SEALINK-HOLYHEAD
Justin Merrigan
St Michael's Pier
On 14 April 1969 a new drive-on/drive-off car ferry terminal, capable of handling 650 cars a day, was officially opened at Dun Laoghaire's St Michael's Wharf by Mr Jim Gibbons, Parliamentary Secretary to Ireland's Minister for Finance.
Built in three years at a cost of IR£850,000 it replaced a temporary terminal at the East Pier, which had been in use since British Rail introduced its first dedicated car ferry service to Ireland in 1965.
The principal feature of the terminal was a pier 575ft long and 70ft wide. A 300ft long three-level passenger building on the pier was capable of accommodating 600 passengers, and its roof was open to the public as a viewing platform, with a snack bar.
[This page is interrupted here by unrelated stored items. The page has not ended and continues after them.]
/-- UNIT_UNAVAILABLE, R281: units that stop being available go to SHED. -/
def dropUnavailable (s : State) (r : Nat) : State :=
  let seen := (s.rail r).avail
  let s1 := (List.range (unitCount s r)).foldl (fun s u =>
    if unitAvail s r u then s
    else if unitState s r u ≠ 0 then railFlag (enterUnit s r u 0) r 64
    else if bitN seen u then railFlag s r 64
    else s) s
  s1.modRail r (fun x => { x with avail := maskOf (availUnits s1 r) })

/-! ### Slots -/

/-- R252: the Pilot wheel of the rail's members. -/
def pilotWheelOf (s : State) (r : Nat) : Nat := s.nat (railIdx r) (if railGroups s r = 3 then 4 else 3)

/-- R275: the slot angle of a member of group h of the slot-holding unit of rank z among N. -/
def slotAngle (s : State) (r z h N : Nat) : Word :=
  let a0 := s.obj (railIdx r + 1) 0x13
  if railGroups s r = 3 ∧ s.flag (railIdx r + 1) 0x14 0 then
    a0 + BitVec.ofNat 32 ((3 * z + h) * 4294967296 / (3 * N))
  else a0 + BitVec.ofNat 32 (z * 4294967296 / N)

/-- SLOT_RESPACE, R252, R275 to R277: every member's Pilot wheel and slot angle. -/
def respace (s : State) (r : Nat) : State :=
  let hs := slotHolders s r
  let wp := pilotWheelOf s r
  (List.range (memberCount s r)).foldl (fun s i =>
    let p := memberPhase s r i
    if s.nat (railIdx r + 1) 0x12 = 1 then setSlot s p wp (s.obj (railIdx r + 2) (1 + i))
    else match hs.findIdx? (fun u => u == unitOf s r i) with
      | some z => setSlot s p wp (slotAngle s r z (groupOf s r i) hs.length)
      | none => setSlot s p wp (s.obj (phaseIdx p) 0x2C)) s

/-! ### Totals and centres -/

/-- R265, R266: the sum of the delivered values of the bindings of a target, for group h. -/
def bindingSum (s : State) (r target h : Nat) : Int :=
  sumI ((List.range 4).map fun b =>
    if s.nat (railIdx r + 5) (1 + 6 * b) ≠ 255 ∧ s.nat (railIdx r + 5) (2 + 6 * b) = target then
      (s.rail r).ff.getD (3 * b + h) 0 else 0)

/-- The largest group total (R265). -/
def totMax : Int := 134217727

/-- R607, R612: floor(x × 65 536 ÷ G); for a gain of 0 the spec states no result, and the value is free. -/
def countsOf (x G : Int) : Int := if G = 0 then Config.divZero (x * 65536) else Int.fdiv (x * 65536) G

/-- The gain of the channel of a rail's member 0. -/
def railGain (s : State) (r : Nat) : Int := chanGain s (phaseChan s (memberPhase s r 0))

/-- R612: the limit that the source search puts on the group total of rail r. -/
def sourceLimit (s : State) (r : Nat) : Option Int :=
  if railKind s r = 5 ∧ s.cnat 0x2E02 2 = r ∧ s.cnat 0x2E03 1 ≠ 0 then some (countsOf (s.int 0x2E03 0x0A) (railGain s r))
  else none

/-- R607: the limit that the charger puts on the group total of rail r. -/
def chargeLimit (s : State) (r : Nat) : Option Int :=
  if railKind s r = 4 ∧ s.cnat 0x2E00 2 = r ∧ s.nat 0x2E00 5 ≠ 0 then some (countsOf (s.int 0x2E00 0x0A) (railGain s r))
  else none

/-- A total under an optional upper limit. -/
def capTot (t : Int) : Option Int → Int
  | some l => min t l
  | none => t

/-- R316: W″, the weights of the members of group h that carry current. -/
def carryingWeight (s : State) (r h : Nat) : Nat :=
  ((List.range (memberCount s r)).map fun i =>
    let st := phaseState s (memberPhase s r i)
    if groupOf s r i = h ∧ memberExcluded s r i = false ∧ st ≠ 6 ∧ st ≠ 7 then weightOf s r i else 0).sum

/-- R316: the derating limit Lim_h. -/
def derateLimit (s : State) (r h : Nat) : Int :=
  if railStatus s r ≠ 0 ∧ s.flag (svIdx r) 1 2 then
    let ileg := s.nat (svIdx r + 1) 0x0B
    let lleg : Int := if ileg = 0 then totMax else ((ileg * carryingWeight s r h / 256 : Nat) : Int)
    min lleg (s.nat (svIdx r + 2) (4 + h))
  else totMax

/-- R265: the total of group h before its clamp. -/
def rawTotal (s : State) (r h : Nat) : Int := s.int (railIdx r + 3) (5 + h) + bindingSum s r 0 h

/-- R265, R607, R612: the total of group h before derating. -/
def demandTotal (s : State) (r h : Nat) : Int :=
  let t := clampI (rawTotal s r h) (-totMax) totMax
  if h = 0 then capTot (capTot t (chargeLimit s r)) (sourceLimit s r) else t

/-- R317: Tot_h. -/
def groupTotal (s : State) (r h : Nat) : Int :=
  clampI (demandTotal s r h) (-derateLimit s r h) (derateLimit s r h)

/-- R320: the shadow current of group h. -/
def shadowCurrent (s : State) (r h : Nat) : Nat :=
  if railStatus s r = 0 then 0
  else
    let l := (List.range (memberCount s r)).filter (fun i => groupOf s r i == h)
    let lost := l.filter (fun i =>
      memberExcluded s r i || phaseState s (memberPhase s r i) == 6 || phaseState s (memberPhase s r i) == 7)
    if l.length = 0 then 0 else (s.int (railIdx r + 3) (8 + h)).natAbs * lost.length / l.length

/-- R265, R317, R318: the group totals formed, with the derate onsets; the source search sees its limit act (R611). -/
def formTotals (s : State) (r : Nat) : State :=
  let s1 := (List.range (railGroups s r)).foldl (fun s h =>
    let lim := decide (groupTotal s r h ≠ demandTotal s r h)
    let was := (s.rail r).limited.getD h false
    let s2 := (s.putI (railIdx r + 3) (8 + h) (groupTotal s r h)).modRail r (fun x => { x with
      limited := modAt x.limited h (fun _ => lim) })
    if lim && !was then ((s2.bump (svIdx r + 2) 0x12 16).setBits (svIdx r + 2) 0x0D 8).report (24 + r) .ce else s2) s
  match sourceLimit s1 r with
  | some l =>
    if l < clampI (rawTotal s1 r 0) (-totMax) totMax then { s1 with chg := { s1.chg with limited := true } } else s1
  | none => s1

/-- R266: the centre of member i, before its clamp. -/
def rawCentre (s : State) (r i : Nat) : Int :=
  let p := memberPhase s r i
  let o := chanOffset s (phaseChan s p)
  if unitState s r (unitOf s r i) = 0 then o
  else
    let h := groupOf s r i
    let w : Int := weightOf s r i
    let W : Nat := ((List.range (memberCount s r)).map (fun k => if groupOf s r k = h then weightOf s r k else 0)).sum
    o + tdiv (s.int (railIdx r + 3) (8 + h) * w) ((max W 256 : Nat) : Int) + tdiv (bindingSum s r 1 h * w) 256

/-- R266: the centre of member i. -/
def centreOf (s : State) (r i : Nat) : Int := clampI (rawCentre s r i) (-8388607) 8388607

/-- R266, R267: every member's centre delivered; a change into a clamp is counted. -/
def formCentres (s : State) (r : Nat) : State :=
  let hit := (List.range (railGroups s r)).any (fun h =>
      decide (rawTotal s r h ≠ clampI (rawTotal s r h) (-totMax) totMax)) ||
    (List.range (memberCount s r)).any (fun i =>
      unitState s r (unitOf s r i) != 0 && decide (rawCentre s r i ≠ centreOf s r i))
  let s1 := (List.range (memberCount s r)).foldl (fun s i =>
    s.putI (phaseIdx (memberPhase s r i)) 0x0D
      (if unitState s r (unitOf s r i) = 0 then rawCentre s r i else centreOf s r i)) s
  let s2 := if hit && !(s.rail r).clamped then railFlag (s1.bump (railIdx r + 3) 0x0E 16) r 16 else s1
  s2.modRail r (fun x => { x with clamped := hit })

/-- R280: the load measure M. -/
def loadNow (s : State) (r : Nat) : Nat :=
  maxN ((List.range (railGroups s r)).map (fun h => (s.int (railIdx r + 3) (8 + h)).natAbs))

/-- R280: the held load L in a cycle. -/
def holdLoad (s : State) (r : Nat) : State :=
  let m := loadNow s r
  s.putN (railIdx r + 4) 0x12 (if s.nat (railIdx r + 4) 0x0D = 0 then m else max (s.nat (railIdx r + 4) 0x12) m)

/-- R280: the held load at a millisecond tick. -/
def railTick (s : State) (r : Nat) : State :=
  if railStatus s r = 0 ∨ s.nat (railIdx r + 4) 0x0D = 0 then s
  else s.putN (railIdx r + 4) 0x12
    (max (loadNow s r) (s.nat (railIdx r + 4) 0x12 - s.nat (railIdx r + 4) 0x0D))

/-! ### Recall detector and slow decisions -/

/-- R284: whether the droop test holds. -/
def droopMet (s : State) (r : Nat) : Bool :=
  let c := s.nat (railIdx r) 6
  let th := s.int (railIdx r + 4) 0x0F
  match s.nat (railIdx r + 4) 0x0E with
  | 1 => fastValid s c && decide (fastResult s c ≤ th)
  | 2 => fastValid s c && decide (th ≤ fastResult s c)
  | _ => false

/-- R284: whether the burst test holds. -/
def burstMet (s : State) (r : Nat) : Bool :=
  let lb := s.nat (railIdx r + 4) 7
  lb != 0 && decide (lb * (slotHolders s r).length ≤ s.nat (railIdx r + 4) 0x12)

/-- RECALL_DETECTOR, R284: every available SHED unit and every TAPER unit is recalled while the detector fires. -/
def recallDetector (s : State) (r : Nat) : State :=
  let mode := s.nat (railIdx r + 4) 1
  let fire := railStatus s r == 1 && (mode == 1 || mode == 2) && (burstMet s r || droopMet s r)
  let s1 := if fire && !(s.rail r).firing then railFlag (s.bump (railIdx r + 4) 0x18 16) r 8 else s
  let s2 := s1.modRail r (fun x => { x with firing := fire })
  if fire then
    (List.range (unitCount s2 r)).foldl (fun s u =>
      if mayMove s r u = true ∧ (unitState s r u = 3 ∨ (unitState s r u = 0 ∧ unitAvail s r u = true)) then recallUnit s r u else s) s2
  else s2

/-- R283: the condition of a shed decision, without its delay. -/
def shedWanted (s : State) (r : Nat) : Bool :=
  let b := railIdx r + 4
  let an := (unitsIn s r 2).length
  match s.nat b 1 with
  | 1 => decide (s.nat b 2 < an) && decide (s.nat b 0x12 < s.nat b 5 * (an - 1))
  | 2 => decide (max (s.nat b 4) (s.nat b 2) < an)
  | _ => false

/-- The available units in SHED, by position. -/
def shedAvailable (s : State) (r : Nat) : List Nat := (unitsIn s r 0).filter (unitAvail s r)

/-- R283: the condition of a recall decision of shed modes 1h and 2h, without its delay. -/
def recallWanted (s : State) (r : Nat) : Bool :=
  let b := railIdx r + 4
  let an := (unitsIn s r 2).length
  match s.nat b 1 with
  | 1 => !(shedAvailable s r).isEmpty && decide (s.nat b 6 * an < s.nat b 0x12)
  | 2 => decide (an < s.nat b 4) && !(shedAvailable s r).isEmpty
  | _ => false

/-- R283: whether the slow decisions are evaluated, but for the dwell. -/
def slowReady (s : State) (r : Nat) : Bool :=
  railStatus s r == 1 && (unitsIn s r 3).isEmpty && (unitsIn s r 1).isEmpty

/-- R283: the cycle in which the dwell expires. -/
def dwellEnd (s : State) (r : Nat) : Nat := (s.rail r).dwell + cyclesUs (s.nat (railIdx r + 4) 0x0A)

/-- A held condition brought to the present: it counts while `run`, keeps what it has while only `cond` holds, and restarts
when `cond` breaks (R283, R323). -/
def Held.settle (h : Held) (cond run : Bool) (now : Nat) : Held :=
  if cond = false then {}
  else match run, h.since with
    | true, none => { h with since := some now }
    | true, some _ => h
    | false, some f => { acc := h.acc + (now - f), since := none }
    | false, none => h

/-- The cycles a held condition has held. -/
def Held.held (h : Held) (now : Nat) : Nat :=
  match h.since with
  | some f => h.acc + (now - f)
  | none => h.acc

/-- R283: the times held by the two slow conditions. -/
def settleSlow (s : State) (r : Nat) : State :=
  let go := slowReady s r && decide (dwellEnd s r ≤ s.t)
  s.modRail r (fun x => { x with
    shedHeld := x.shedHeld.settle (shedWanted s r) go s.t,
    recallHeld := x.recallHeld.settle (recallWanted s r) go s.t })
The other main building was a vehicle customs hall, which also housed the various administrative offices. A second snack bar was provided there, principally for passengers in outgoing cars. Car loading ramps were sited on each side of the pier and while that enabled two vessels to berth simultaneously, the main purpose was to permit a vessel to lie on the more sheltered side of the pier.
The first ship to use the new pier was the Holyhead Ferry 1 which arrived with 110 cars and 458 passengers. The vessel left for Holyhead again a couple of hours later with 150 cars and several hundred passengers.
The new terminal was to suffer from numerous drawbacks, not least of all the fact that it was designed and built around the Holyhead Ferry 1 with the result that eight years later St Michael's Pier was virtually redundant following the arrival of the St Columba. Only the occasional freight ship and summer sailing with a smaller relief vessel now used the pier.
Between 1981 and 1987 there were no regular services from the terminal, however in March 1987 the freight vessel Stena Sailer sailed into the port and made the west berth her home for the next four years. The following year saw the opening of a service from Liverpool with the Earl Williamusing the east berth - the pier and its terminal was back in business!
1991 saw the arrival of the Stena Cambria onto the run. As her roster saw two Stena ferries in port together some modifications where made to the berth to allow her to use the pier bow-in. A large yokohama fender was placed on the seaward end of the pier to push the stern away from the berth and therefore push the bow in to meet the shore ramp. A new passenger gangway platform was also provided from the building itself.
By the time the fast ferry Stena Sea Lynx arrived in 1993, and with it a significant refurbishment to the terminal's waiting areas and foot passenger subway under the vehicle compound, the terminal's days were numbered. To accommodate the new Stena HSS a major new terminal was planned, construction of which commenced in 1994. Today, only the east berth of the old St Michael's Pier remains adjacent to the massive HSS linkspan.